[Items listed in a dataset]
....

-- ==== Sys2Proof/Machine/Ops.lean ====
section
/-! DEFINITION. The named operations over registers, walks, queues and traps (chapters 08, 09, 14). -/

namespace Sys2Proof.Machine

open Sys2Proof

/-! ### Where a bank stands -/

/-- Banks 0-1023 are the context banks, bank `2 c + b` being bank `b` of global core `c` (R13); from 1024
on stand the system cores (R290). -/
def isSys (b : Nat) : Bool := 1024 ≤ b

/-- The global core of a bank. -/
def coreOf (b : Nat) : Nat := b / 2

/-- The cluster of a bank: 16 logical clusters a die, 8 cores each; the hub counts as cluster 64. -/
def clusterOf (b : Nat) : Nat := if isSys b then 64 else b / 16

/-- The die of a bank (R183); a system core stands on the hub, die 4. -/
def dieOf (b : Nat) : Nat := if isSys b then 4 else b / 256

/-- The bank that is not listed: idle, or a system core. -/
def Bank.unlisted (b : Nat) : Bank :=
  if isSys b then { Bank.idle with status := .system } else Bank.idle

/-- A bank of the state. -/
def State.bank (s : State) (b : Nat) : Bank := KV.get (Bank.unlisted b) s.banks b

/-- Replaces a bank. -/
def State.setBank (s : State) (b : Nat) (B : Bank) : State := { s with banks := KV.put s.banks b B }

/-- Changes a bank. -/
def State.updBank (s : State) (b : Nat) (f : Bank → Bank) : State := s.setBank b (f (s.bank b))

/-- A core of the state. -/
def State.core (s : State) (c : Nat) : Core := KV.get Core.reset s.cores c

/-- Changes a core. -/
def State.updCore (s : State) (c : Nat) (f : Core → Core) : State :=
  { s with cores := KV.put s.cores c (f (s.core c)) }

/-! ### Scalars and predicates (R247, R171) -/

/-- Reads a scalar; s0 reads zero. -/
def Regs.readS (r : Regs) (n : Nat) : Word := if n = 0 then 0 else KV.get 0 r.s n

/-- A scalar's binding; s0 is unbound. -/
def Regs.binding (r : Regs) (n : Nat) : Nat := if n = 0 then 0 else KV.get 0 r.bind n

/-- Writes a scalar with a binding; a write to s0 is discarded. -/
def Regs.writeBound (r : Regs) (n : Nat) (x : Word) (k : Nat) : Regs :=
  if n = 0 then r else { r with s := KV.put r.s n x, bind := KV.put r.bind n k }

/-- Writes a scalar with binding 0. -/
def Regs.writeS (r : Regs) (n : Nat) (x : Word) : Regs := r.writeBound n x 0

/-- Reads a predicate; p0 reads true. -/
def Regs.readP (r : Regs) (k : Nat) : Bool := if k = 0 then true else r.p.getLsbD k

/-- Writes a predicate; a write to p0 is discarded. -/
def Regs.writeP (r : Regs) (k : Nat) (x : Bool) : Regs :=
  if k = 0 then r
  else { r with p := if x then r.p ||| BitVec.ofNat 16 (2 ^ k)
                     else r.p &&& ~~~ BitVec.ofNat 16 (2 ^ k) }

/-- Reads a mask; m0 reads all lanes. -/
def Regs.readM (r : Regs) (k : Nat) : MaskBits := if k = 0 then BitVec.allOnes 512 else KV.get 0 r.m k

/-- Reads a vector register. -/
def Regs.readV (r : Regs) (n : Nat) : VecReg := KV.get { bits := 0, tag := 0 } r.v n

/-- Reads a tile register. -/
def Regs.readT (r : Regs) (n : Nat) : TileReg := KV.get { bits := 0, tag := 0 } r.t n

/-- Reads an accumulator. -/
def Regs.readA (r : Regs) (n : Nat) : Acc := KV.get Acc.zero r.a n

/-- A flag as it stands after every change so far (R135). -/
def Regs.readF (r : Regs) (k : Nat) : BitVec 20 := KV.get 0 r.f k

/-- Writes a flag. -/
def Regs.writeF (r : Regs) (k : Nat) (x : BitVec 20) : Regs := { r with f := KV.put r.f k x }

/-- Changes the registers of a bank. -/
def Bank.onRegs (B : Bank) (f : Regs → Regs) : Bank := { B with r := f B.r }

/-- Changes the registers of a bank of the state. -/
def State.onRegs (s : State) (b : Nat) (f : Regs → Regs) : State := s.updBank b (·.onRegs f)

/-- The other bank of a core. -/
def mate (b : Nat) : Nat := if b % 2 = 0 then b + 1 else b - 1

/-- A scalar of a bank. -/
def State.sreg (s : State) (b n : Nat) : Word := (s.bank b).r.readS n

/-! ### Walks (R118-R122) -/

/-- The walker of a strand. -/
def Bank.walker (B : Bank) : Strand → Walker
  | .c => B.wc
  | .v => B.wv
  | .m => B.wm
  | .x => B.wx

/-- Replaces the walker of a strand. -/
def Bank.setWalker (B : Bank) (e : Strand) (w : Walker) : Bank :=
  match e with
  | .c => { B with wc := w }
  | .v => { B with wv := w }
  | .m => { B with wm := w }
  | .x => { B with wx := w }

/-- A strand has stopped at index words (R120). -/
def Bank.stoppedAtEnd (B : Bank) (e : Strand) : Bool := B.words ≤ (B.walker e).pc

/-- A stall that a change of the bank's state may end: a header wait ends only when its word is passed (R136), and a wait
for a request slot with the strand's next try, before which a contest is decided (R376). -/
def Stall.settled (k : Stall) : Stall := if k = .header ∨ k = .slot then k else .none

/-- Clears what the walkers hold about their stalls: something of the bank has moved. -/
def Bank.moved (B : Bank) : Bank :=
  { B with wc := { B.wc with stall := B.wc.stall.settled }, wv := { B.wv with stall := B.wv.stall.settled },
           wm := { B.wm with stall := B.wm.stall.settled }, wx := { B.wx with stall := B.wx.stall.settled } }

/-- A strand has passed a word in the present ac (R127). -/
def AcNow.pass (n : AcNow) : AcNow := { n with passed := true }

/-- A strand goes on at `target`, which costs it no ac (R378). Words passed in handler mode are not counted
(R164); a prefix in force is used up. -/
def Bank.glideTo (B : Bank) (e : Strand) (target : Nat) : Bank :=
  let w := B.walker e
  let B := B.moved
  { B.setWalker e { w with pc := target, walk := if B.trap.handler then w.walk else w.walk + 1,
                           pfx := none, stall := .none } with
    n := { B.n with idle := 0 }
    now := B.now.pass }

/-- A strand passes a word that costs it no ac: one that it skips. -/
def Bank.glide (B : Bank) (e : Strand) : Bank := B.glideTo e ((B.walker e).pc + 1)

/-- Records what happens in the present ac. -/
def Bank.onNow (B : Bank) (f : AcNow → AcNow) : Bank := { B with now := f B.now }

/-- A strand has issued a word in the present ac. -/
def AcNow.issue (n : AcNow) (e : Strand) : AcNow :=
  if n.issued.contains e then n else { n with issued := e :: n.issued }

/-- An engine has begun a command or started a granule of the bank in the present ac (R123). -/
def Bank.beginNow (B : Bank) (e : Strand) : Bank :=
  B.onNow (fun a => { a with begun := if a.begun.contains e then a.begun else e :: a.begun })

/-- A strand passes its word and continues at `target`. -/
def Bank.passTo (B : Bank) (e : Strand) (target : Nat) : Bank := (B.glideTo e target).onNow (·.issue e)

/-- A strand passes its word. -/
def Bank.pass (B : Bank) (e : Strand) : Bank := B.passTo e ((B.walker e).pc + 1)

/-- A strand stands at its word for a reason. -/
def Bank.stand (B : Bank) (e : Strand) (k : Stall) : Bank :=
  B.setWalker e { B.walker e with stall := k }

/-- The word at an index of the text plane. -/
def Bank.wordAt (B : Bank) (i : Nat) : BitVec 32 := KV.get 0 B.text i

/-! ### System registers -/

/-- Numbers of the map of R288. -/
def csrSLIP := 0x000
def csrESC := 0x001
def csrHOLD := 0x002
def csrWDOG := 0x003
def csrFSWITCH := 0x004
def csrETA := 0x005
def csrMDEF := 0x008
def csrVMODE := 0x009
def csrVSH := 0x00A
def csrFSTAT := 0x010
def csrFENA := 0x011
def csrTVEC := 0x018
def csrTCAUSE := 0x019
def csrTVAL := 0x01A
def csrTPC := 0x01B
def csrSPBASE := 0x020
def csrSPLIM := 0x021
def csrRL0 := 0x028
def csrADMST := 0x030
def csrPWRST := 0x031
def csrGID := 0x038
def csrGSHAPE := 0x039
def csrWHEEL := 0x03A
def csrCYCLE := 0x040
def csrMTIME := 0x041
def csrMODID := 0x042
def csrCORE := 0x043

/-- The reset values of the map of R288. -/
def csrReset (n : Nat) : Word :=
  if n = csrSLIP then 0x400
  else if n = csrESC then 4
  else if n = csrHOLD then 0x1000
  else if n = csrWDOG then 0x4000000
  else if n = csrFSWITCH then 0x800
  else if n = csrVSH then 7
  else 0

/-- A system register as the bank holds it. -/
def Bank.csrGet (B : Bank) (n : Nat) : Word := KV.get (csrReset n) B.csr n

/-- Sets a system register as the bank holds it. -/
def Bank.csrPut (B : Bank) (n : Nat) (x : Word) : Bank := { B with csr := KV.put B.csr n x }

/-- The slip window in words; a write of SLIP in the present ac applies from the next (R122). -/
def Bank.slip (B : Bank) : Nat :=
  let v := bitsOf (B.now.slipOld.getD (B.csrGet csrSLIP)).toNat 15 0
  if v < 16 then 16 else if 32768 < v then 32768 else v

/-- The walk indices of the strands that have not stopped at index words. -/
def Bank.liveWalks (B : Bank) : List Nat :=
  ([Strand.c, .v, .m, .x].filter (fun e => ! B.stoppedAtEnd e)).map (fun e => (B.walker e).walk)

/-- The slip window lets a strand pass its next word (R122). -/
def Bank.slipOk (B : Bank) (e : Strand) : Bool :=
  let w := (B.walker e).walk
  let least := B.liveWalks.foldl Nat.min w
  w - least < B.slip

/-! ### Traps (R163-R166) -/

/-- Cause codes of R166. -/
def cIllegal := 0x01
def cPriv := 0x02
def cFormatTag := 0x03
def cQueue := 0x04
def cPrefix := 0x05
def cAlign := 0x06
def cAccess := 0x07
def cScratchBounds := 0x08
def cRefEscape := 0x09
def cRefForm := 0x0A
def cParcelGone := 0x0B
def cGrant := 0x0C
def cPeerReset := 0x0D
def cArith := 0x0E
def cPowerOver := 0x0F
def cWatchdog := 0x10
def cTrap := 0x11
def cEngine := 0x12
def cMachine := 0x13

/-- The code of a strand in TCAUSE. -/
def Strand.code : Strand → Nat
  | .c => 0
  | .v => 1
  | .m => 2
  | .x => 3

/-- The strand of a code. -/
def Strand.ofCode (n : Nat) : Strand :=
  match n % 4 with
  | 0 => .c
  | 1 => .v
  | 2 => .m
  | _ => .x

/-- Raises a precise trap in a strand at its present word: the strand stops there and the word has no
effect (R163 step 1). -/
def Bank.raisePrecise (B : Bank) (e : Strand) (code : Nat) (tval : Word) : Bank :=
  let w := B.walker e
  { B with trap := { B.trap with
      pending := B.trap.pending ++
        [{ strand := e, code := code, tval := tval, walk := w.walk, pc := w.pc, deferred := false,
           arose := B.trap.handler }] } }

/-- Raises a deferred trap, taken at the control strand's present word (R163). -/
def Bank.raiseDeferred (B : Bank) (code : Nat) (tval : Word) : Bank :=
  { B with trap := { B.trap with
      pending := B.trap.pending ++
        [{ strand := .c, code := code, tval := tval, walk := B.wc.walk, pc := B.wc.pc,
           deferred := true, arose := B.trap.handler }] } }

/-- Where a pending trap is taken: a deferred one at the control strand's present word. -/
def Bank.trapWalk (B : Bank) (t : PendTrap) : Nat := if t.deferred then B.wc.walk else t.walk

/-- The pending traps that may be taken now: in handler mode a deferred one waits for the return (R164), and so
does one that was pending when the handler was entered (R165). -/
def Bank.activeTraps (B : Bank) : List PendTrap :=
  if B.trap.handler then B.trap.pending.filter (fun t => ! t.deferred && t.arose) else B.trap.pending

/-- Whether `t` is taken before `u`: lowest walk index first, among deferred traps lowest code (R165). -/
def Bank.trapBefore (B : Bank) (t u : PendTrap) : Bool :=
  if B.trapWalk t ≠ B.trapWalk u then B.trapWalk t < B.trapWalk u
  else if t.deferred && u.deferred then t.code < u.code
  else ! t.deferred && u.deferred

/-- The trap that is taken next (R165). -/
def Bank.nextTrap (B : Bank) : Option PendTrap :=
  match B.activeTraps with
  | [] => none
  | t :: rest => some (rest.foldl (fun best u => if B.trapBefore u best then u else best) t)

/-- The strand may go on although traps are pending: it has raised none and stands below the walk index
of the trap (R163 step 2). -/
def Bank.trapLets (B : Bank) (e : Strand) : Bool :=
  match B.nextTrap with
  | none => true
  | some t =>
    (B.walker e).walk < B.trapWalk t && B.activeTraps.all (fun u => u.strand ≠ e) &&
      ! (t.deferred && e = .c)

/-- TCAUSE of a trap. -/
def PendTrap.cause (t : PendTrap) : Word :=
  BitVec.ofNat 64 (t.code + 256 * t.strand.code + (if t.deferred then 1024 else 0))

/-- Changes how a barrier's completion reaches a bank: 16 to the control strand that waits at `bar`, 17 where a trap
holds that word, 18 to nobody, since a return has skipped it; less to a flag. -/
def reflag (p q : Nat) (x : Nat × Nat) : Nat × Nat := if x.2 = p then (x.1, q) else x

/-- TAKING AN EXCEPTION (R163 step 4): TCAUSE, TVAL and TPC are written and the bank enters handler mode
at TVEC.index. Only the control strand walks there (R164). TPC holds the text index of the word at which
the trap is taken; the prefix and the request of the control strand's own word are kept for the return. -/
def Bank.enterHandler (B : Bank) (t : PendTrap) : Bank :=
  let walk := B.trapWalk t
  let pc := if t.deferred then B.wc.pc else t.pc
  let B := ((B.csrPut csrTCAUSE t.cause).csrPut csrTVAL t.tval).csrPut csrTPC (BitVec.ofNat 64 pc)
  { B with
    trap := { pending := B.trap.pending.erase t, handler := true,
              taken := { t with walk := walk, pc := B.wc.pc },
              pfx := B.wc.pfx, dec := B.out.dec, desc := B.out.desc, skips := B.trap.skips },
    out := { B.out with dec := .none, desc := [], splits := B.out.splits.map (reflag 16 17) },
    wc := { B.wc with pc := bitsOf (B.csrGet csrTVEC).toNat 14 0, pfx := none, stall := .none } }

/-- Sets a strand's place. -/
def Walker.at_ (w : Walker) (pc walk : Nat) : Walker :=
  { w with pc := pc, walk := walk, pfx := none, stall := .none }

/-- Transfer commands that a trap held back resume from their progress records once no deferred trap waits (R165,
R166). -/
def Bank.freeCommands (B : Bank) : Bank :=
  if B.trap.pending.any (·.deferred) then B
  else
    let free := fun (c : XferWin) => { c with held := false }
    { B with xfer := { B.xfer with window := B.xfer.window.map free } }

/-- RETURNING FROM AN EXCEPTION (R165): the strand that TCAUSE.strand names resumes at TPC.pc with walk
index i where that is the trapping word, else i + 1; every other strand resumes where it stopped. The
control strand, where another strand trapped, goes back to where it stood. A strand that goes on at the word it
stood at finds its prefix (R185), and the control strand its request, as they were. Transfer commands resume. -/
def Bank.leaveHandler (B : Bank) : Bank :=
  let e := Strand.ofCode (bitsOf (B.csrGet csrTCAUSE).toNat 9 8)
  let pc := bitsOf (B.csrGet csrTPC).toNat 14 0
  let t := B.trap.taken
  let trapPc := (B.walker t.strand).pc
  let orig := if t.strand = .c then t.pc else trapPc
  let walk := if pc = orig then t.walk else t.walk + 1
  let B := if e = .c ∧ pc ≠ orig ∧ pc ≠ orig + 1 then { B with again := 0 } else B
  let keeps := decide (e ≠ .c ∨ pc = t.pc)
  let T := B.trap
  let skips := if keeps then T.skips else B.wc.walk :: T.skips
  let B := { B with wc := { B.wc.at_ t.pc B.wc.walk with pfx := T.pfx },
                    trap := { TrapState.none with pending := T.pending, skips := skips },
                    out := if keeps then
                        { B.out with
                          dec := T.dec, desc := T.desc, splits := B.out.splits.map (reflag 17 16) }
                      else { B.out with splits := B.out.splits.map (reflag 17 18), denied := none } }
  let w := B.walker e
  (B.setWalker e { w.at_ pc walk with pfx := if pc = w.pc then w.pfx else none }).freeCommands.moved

....

> _What you need to do_
From the opening line of the data above through the line holding "Changes a bank. -/", give every line again exactly as it stands.

> _Expected answer_
-- ==== Sys2Proof/Machine/Ops.lean ====
section
/-! DEFINITION. The named operations over registers, walks, queues and traps (chapters 08, 09, 14). -/

namespace Sys2Proof.Machine

open Sys2Proof

/-! ### Where a bank stands -/

/-- Banks 0-1023 are the context banks, bank `2 c + b` being bank `b` of global core `c` (R13); from 1024
on stand the system cores (R290). -/
def isSys (b : Nat) : Bool := 1024 ≤ b

/-- The global core of a bank. -/
def coreOf (b : Nat) : Nat := b / 2

/-- The cluster of a bank: 16 logical clusters a die, 8 cores each; the hub counts as cluster 64. -/
def clusterOf (b : Nat) : Nat := if isSys b then 64 else b / 16

/-- The die of a bank (R183); a system core stands on the hub, die 4. -/
def dieOf (b : Nat) : Nat := if isSys b then 4 else b / 256

/-- The bank that is not listed: idle, or a system core. -/
def Bank.unlisted (b : Nat) : Bank :=
  if isSys b then { Bank.idle with status := .system } else Bank.idle

/-- A bank of the state. -/
def State.bank (s : State) (b : Nat) : Bank := KV.get (Bank.unlisted b) s.banks b

/-- Replaces a bank. -/
def State.setBank (s : State) (b : Nat) (B : Bank) : State := { s with banks := KV.put s.banks b B }

/-- Changes a bank. -/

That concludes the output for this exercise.